A no show is more than a missed appointment.

It happened again…my “busy” client was a no-show for a scheduled call. A call we put on the schedule over two months ago. It’s not the first time they have done this. When we do connect its apologies, apologies, things are so crazy, etc. I would be understanding and accommodating, while beneath the surface, I was irritated and felt insignificant.

But you know what? It’s my fault. I didn’t set clear boundaries, and those I did set, I didn’t enforce.

I could make excuses, such as I’m in a creative field, and creative people can be flaky, impulsive, unreliable and temperamental. But, I am also a business owner and time is my most valuable and limited commodity. If you are into DISC assessments, you can probably guess that I am an S, or that I’m a middle child (the peacemaker) or other profiling tools. I’ll confess to all of that, I want people to like me, I don’t want to upset others or push back even when I don’t agree.
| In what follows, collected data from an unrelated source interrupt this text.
/-- What a retired block left in its core's scratchpad and registers (R324, R331; log entry 97): its number, itself as it
retired, and its warps. -/
structure Relic where
  bid : Nat
  block : Block
  warps : Tbl Warp
  deriving DecidableEq, Repr

/-- The machine. `tick` counts periods of the nominal arithmetic clock (R2). `agenda`, `focus`, `chosen` (whether `focus` has
been chosen and issues next), `tried` and `ready` (units found not ready and ready in this tick), `turns` (cores that have still to issue in this
tick), `issued` (whether one has), `landing` (whether the tick's events are landing), `nextId` and `freeCtr` are the model's
own (log entries 2 and 3). -/
structure State where
  agenda : List Instr := []
  focus : Focus := {}
  chosen : Bool := false
  tried : List Focus := []
  ready : List Focus := []
  turns : List Turn := []
  issued : Bool := false
  landing : Bool := true
  nextId : Nat := 1
  freeCtr : Nat := 0
  tick : Nat := 0
  gtime : Nat := 0
  gtskew : Nat := 4000
  warps : Tbl Warp := []
  blocks : Tbl Block := []
  gangs : Tbl Gang := []
  launches : Tbl Launch := []
  parts : Tbl Part := []
  cores : Tbl Core := []
  mixed : List Mixed := []
  accs : Tbl Access := []
  outst : List Outst := []
  ops : Tbl EngineOp := []
  errs : List ObsErr := []
  lids : List Lid := []
  acc : Tbl Word := []
  accTag : Tbl (BitVec 4) := []
  l1 : List L1Line := []
  reg : List Registry := []
  vers : List Version := []
  tlb : List TlbEntry := []
  l2 : List L2Line := []
  hreqs : Tbl HypReq := []
  vault : Memory := []
  seals : Tbl Nat := []
  hostMem : Memory := []
  peerMem : Memory := []
  paramMem : Memory := []
  upsets : List Upset := []
  relics : List Relic := []
  msgs : List Message := []
  wafer : Wafer := {}
  grm : Griermor := {}
  deriving DecidableEq, Repr

/-- Why the machine stops with a fault: never. No rule of the spec stops the module; every trap, record and park is a
next state (R395 to R401). -/
inductive Fault where
  deriving DecidableEq, Repr

/-- Why a step has no meaning. -/
inductive Refusal where
  /-- An instruction that has no meaning in the model; raised only by exec's arms; safe. -/
  | notModelled (mnemonic : String)
  deriving DecidableEq, Repr

/-- Which tiles are spares after reset is Griermor's choice (R443; log entry 7): here the last 24 of the pool. -/
def resetTiles : Nat → Tbl TileSt
  | 0 => []
  | n + 1 => (1560 - (n + 1), .spare) :: resetTiles n

/-- The module right after reset (R442, R443, R63, R429 to R461): no partition, every site working, 24 spares. -/
def State.reset : State := { wafer := { tile := resetTiles 24 } }

end Sys2Proof.Machine
end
But even as tempting as it is to shrug it off and have a suddenly “free” hour, it affects much of my planned workflow for not only the rest of the day, but the scheduled writing time over the coming week and the overall deadline. That makes me feel even more irritated.

Better business contracts leave no room for guessing

I recently signed an agreement with a business coach. We’ll be meeting via phone call and her agreement left no gray area when it came to expectations and staying on schedule. Actually, I read it in awe, it was like a work of art – there is no question what happens if I miss a call or if I’m late. It was just the jolt I needed to realize that I wasn’t valuing my time which means the client doesn’t either.

I’ve adopted part of her agreement as my own business policy. It is now one of my Money Rules – and morphed into a bit of self-talk to keep me focused and on track. I’m also putting it out here to stay accountable. While I am in a service business and love to help clients overcome their sticking points in the writing and publishing process, overcoming my sticking point ultimately benefits us both.

So does that mean I’m now immune to missed appointments and clients that don’t follow through on their part of the agreement? Not entirely, but it does mean that I won’t be spending time fretting over why they aren’t doing their part to keep things moving. No matter how busy clients are, the boundaries are good for both of us.

How have you enforced boundaries in your business? How can we, as women business owners help each other identify and define the areas that need a boundary check up? I’d love to hear how you’ve done it.